PROBLEM STATEMENT
How many lines of the listing below hold the word "length"? Answer with the number alone.
**** SOURCE DATA
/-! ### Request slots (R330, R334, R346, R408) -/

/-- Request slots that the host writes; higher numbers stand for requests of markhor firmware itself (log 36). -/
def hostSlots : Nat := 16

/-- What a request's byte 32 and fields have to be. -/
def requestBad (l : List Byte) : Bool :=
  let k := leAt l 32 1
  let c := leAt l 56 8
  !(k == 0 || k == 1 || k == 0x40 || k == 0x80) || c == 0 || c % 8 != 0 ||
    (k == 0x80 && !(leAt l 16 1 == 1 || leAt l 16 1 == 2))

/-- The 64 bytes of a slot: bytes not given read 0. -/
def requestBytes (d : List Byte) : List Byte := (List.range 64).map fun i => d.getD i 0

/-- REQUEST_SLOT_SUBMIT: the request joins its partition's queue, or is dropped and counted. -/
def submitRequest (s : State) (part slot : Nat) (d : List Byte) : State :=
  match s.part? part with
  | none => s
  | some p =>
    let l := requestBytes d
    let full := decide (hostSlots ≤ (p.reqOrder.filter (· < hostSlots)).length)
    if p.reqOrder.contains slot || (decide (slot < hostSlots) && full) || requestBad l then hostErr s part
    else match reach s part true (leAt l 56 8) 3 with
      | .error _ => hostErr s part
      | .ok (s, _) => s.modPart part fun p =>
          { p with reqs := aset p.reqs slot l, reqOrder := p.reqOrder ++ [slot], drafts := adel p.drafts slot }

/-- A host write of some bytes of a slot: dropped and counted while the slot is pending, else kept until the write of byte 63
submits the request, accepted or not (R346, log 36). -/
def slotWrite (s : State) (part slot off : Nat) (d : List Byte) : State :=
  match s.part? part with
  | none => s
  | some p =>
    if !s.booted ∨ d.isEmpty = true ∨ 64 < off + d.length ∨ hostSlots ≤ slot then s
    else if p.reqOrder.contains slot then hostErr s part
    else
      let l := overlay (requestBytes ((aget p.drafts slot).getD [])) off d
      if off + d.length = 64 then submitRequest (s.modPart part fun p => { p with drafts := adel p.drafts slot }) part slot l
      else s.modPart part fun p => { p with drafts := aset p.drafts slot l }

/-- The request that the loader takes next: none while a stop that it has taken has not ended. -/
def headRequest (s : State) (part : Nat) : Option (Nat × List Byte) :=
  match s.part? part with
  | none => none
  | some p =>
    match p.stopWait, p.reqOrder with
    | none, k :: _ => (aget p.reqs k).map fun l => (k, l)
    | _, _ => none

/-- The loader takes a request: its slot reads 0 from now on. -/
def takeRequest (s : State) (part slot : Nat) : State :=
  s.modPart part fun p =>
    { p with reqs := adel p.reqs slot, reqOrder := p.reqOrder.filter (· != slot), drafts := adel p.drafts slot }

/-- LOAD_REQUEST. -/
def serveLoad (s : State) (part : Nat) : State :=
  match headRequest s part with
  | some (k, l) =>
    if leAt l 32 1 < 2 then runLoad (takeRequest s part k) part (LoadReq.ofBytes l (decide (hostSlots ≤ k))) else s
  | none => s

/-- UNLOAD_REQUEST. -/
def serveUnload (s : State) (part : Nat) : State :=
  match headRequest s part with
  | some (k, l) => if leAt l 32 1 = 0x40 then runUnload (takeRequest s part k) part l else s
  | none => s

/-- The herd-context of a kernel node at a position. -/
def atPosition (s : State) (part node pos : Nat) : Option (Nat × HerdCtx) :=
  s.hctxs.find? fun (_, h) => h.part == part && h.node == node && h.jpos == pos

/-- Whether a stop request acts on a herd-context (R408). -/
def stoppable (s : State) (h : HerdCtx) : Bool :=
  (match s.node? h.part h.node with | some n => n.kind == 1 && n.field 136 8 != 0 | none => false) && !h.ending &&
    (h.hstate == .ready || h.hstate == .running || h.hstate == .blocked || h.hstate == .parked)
********
RESULT OF THE EXERCISE
3